Michele Durazzi walks us through his imaginative mini-series "Once Upon a Time"...
3dtotal: Hello, Michele, and thank you for talking to 3dcreative. First off, could you introduce yourself to our readers with a bit about your background and career?
Hello everyone, and thanks to 3dtotal for the chance to talk about my work. My education started on a self-taught path, until I got to the Department of Architecture at the University of Florence, where I improved a few of my CG techniques. After that, I worked with designing and planning offices, and later became a freelance graphic designer.
Behold Beyond Blindness – J.L. Borges
3dt: Your latest projects combine 3D modeling with a strong sense of geometry and symbolism. How have you arrived at this particular balance in your work?

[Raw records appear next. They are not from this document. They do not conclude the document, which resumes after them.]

-- ==== Sys2Proof/Word.lean ====
section
/-!
DEFINITION. The word types of the KM4: a 32-bit register word, a byte, and a mask with one bit per lane of a warp.
-/

namespace Sys2Proof

/-- A 32-bit register value (R145, R159). -/
abbrev Word := BitVec 32

/-- One byte of memory or of a typed buffer. -/
abbrev Byte := BitVec 8

/-- One bit per lane of a warp of 32 lanes (R8). -/
abbrev Mask := BitVec 32

/-- One value per lane of a warp. -/
abbrev Lanes (α : Type) := Vector α 32

/-- A 64-bit value. -/
abbrev DWord := BitVec 64

end Sys2Proof
end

I researched the strength of simplifying shapes, removing the superfluous and useless from the process of combining the symbolic and narrative. I think that the term ‘symbolic' is probably the most correct way to define the attitude of my work.
The Greek word syn-ballein means "to unite, harmonize, put together” – and in my creative field I try to synthesize concepts and graphical representations. I am of the belief that every representation must transcend itself and defer further meanings, inviting the reader to look beyond the obvious.
Agoraphobia – G. de Chirico
3dt: Who or what inspired Once Upon a Time? Could you share some of the concepts behind this series?
Once Upon a Time is an ironic attempt to combine historical characters with paradoxical, contradictory, or metaphorical situations. In Behold Beyond Blindness, we see an old Borges walking under what appears to be his home, in the heart of a labyrinth – a place very dear to him. His blindness did not prevent him from being a visionary poet.
In Agoraphobia, I guess de Chirico, the Italian metaphysical painter, is sucked away in a maelstrom of the floor because he cannot stand the vastness.
Hyperuranium shows Plato in full contemplation on the threshold of an Academy, Hollywood or Cinecittà style. There is not much solid around him, which could mean either the illusory nature of worldly things compared to the ideas (see the Platonic solids) or the illusory nature of any cultural structure.
In Conspiracy, the figure of Moses makes me laugh a lot. He is disappointed that he cannot close the Red Sea to help the Jewish people.
Ides of March is the famous murder of Julius Caesar. The aperiodic Penrose tessellation, used as flooring, has the characteristic of appearing 3D, as if the upper face is a supporting surface.
Finally, Ulysses is so mocking as to deem his enemies as naive children, giving them a Trojan Rocking Horse.
3dt: I see you favor 3ds Max in your modeling workflow. What is your typical process for creating an image?
It's very difficult to explain. Usually, an idea is born before any attempt at modeling: a concept, a mental image, sometimes just a word. What began as an idea is then built and refined in 3ds Max, sometimes changing during the workflow, but it is important that there's a basic concept.
It may also occur the exact opposite, with a genesis in geometry, from which a meaning can be inferred and developed afterwards. Anyway, the software type is not so important in the creative processes.
I believe it's essential to develop a sense of the hierarchy of elements that will go towards making up your compositions. Understanding their spatial relationship to one another is essential to producing good results.
Ides of March – Julius Caesar
3dt: Finally, can you tell us about your current and future plans – any projects you're working on, or goals you hope to achieve?
I am currently working on a series of illustrations for various clients, from architecture to publishing. A future goal, I hope, will be to publish a book of personal works. I believe in teamwork and hope to meet creative people to collaborate with on interesting projects.